The most intensely and bitterly partisan of these would likely be under the auspices of the House Judiciary Committee, with newly installed chair Jim Jordan, R-Ohio. Jordan, who came to Washington with the tea party wave, was the first chairman of the Freedom Caucus, which toppled Speaker John Boehner, R-Ohio, in 2015. He was one of the loudest voices in defense of Trump during his impeachment and a key congressional conspirator during the election reversal attempt after the 2020 presidential election. Jordan would waste little time trying to move forward with an impeachment inquiry against members of the Biden administration, up to and including Biden himself.

The empty, vindictive and otherwise cruel hearings and investigations would make the Fast and Furious scandal, the IRS targeting to-do and the Benghazi Committee all look like child’s play.

None of these hearings, though, would compare to the financial crisis Republicans have already announced they will trigger should they win. Talking Points Memo’s Josh Marshall reported last week that Senate Democrats are unlikely to raise the debt ceiling before the new Congress, even if the GOP wins control. This is the one area in which the GOP will have leverage next year, holding a gun to the head of the global economy in exchange for whatever ransom the most extreme members of its ranks are willing to demand.

When the GOP faced this situation in 2011 and 2013, Boehner was able to find a way to avoid the U.S.’s defaulting on its debts, though it cost him any lingering support from the tea party. His successor as speaker, Paul Ryan, R-Wis., cobbled together a deal in 2017 but only with the support of Democrats. He chose to resign rather than run for re-election the next year.
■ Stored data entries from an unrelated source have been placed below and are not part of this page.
-- ==== Sys2Proof/Syntax.lean ====
section
/-! DEFINITION. The commands of the block: one constructor per row of the command table, with the operands that its rule gives it
and the values that pins, routing, host, store, timers and other agents bring with it. Each docstring names the row and its rule. -/

namespace Sys2Proof
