-- ==== Sys2Proof/Config.lean ====
section
/-! DEFINITION. What one device fixes and the manual leaves open: opaque constants without a body, so that no proof
can see a value of them. -/

namespace Sys2Proof.Config

/-- R31: outcome (0 CLEAN, 1 CORRECTED_1, 2 CORRECTED_2, 3 UNCORRECTABLE), data and poison bit that a decoder answers for
a word which differs from every valid word in four or more bits ("Not defined"). DESIGN CHOICE, assumption 2. -/
opaque decodeBeyond : PWord → Fin 4 × Word × Bool

/-- A fresh undefined bit for the `n`-th use of one. DESIGN CHOICE, assumption 3. -/
opaque freeBit : Nat → Bool

/-- A fresh undefined word for the `n`-th use of one. DESIGN CHOICE, assumption 3. -/
opaque freeWord : Nat → Word

/-- R518: what the boundary register of the JTAG chain gives pin `c` (480 for STAR_OUT): high impedance or a level. The manual names
IEEE 1149.1 for the register and no command shifts it. DESIGN CHOICE, assumption 148. -/
opaque boundaryPin : Nat → Option Bool

end Sys2Proof.Config
end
It would most likely be House Minority Leader Kevin McCarthy, R-Calif., calling the shots this time around. And McCarthy is no John Boehner. He’s not even a Paul Ryan. He’s a man whose quest to be well-liked has put him within grasp of the speaker’s gavel but with little to no actual control over his caucus — which has more zealots than Boehner or Ryan had to deal with. And should Republicans trigger a recession via debt default, you can bet that their response would be a new round of austerity, same as in the early 2010s, cutting the strings of the very safety net Americans would need to survive.

And looming over all of this will be Trump himself. It feels beyond masochistic to look ahead to the next election before the votes are even counted in the one before us. But there’s no choice in this case, not when every bit of outrage, every unchecked claim about voter fraud, every attempt to sabotage the U.S. economy will be done with his return to the White House in mind. Because it turns out the only lesson the GOP has learned from the Trump era is that embracing its worst instincts is a gateway to seizing power.

What’s really amazing is that the GOP isn’t hiding that this is the fate that awaits us. In fact, as Ezra Klein noted Monday, the party is proudly flaunting its plans and the ensuing “return to calamity.” Back in 2017, on the day Trump fired FBI Director James Comey, I fired off a quick tweet: “This is going to be the dumbest dystopia.” It has remained my pinned tweet ever since, its accuracy still unfaded.

Generally speaking, I hate making political predictions. In this instance, I would love to be wrong in any number of ways: wrong that the GOP will win the midterms, wrong that its agenda will be so damaging, wrong that the attempt to combat the waves of misinformation awaiting us will feel futile. But the truth is it feels like I was right five years ago. It feels like we’re on the cusp of entering a new phase in politics, one that would be considered farcical — if there were anything funny about it, that is.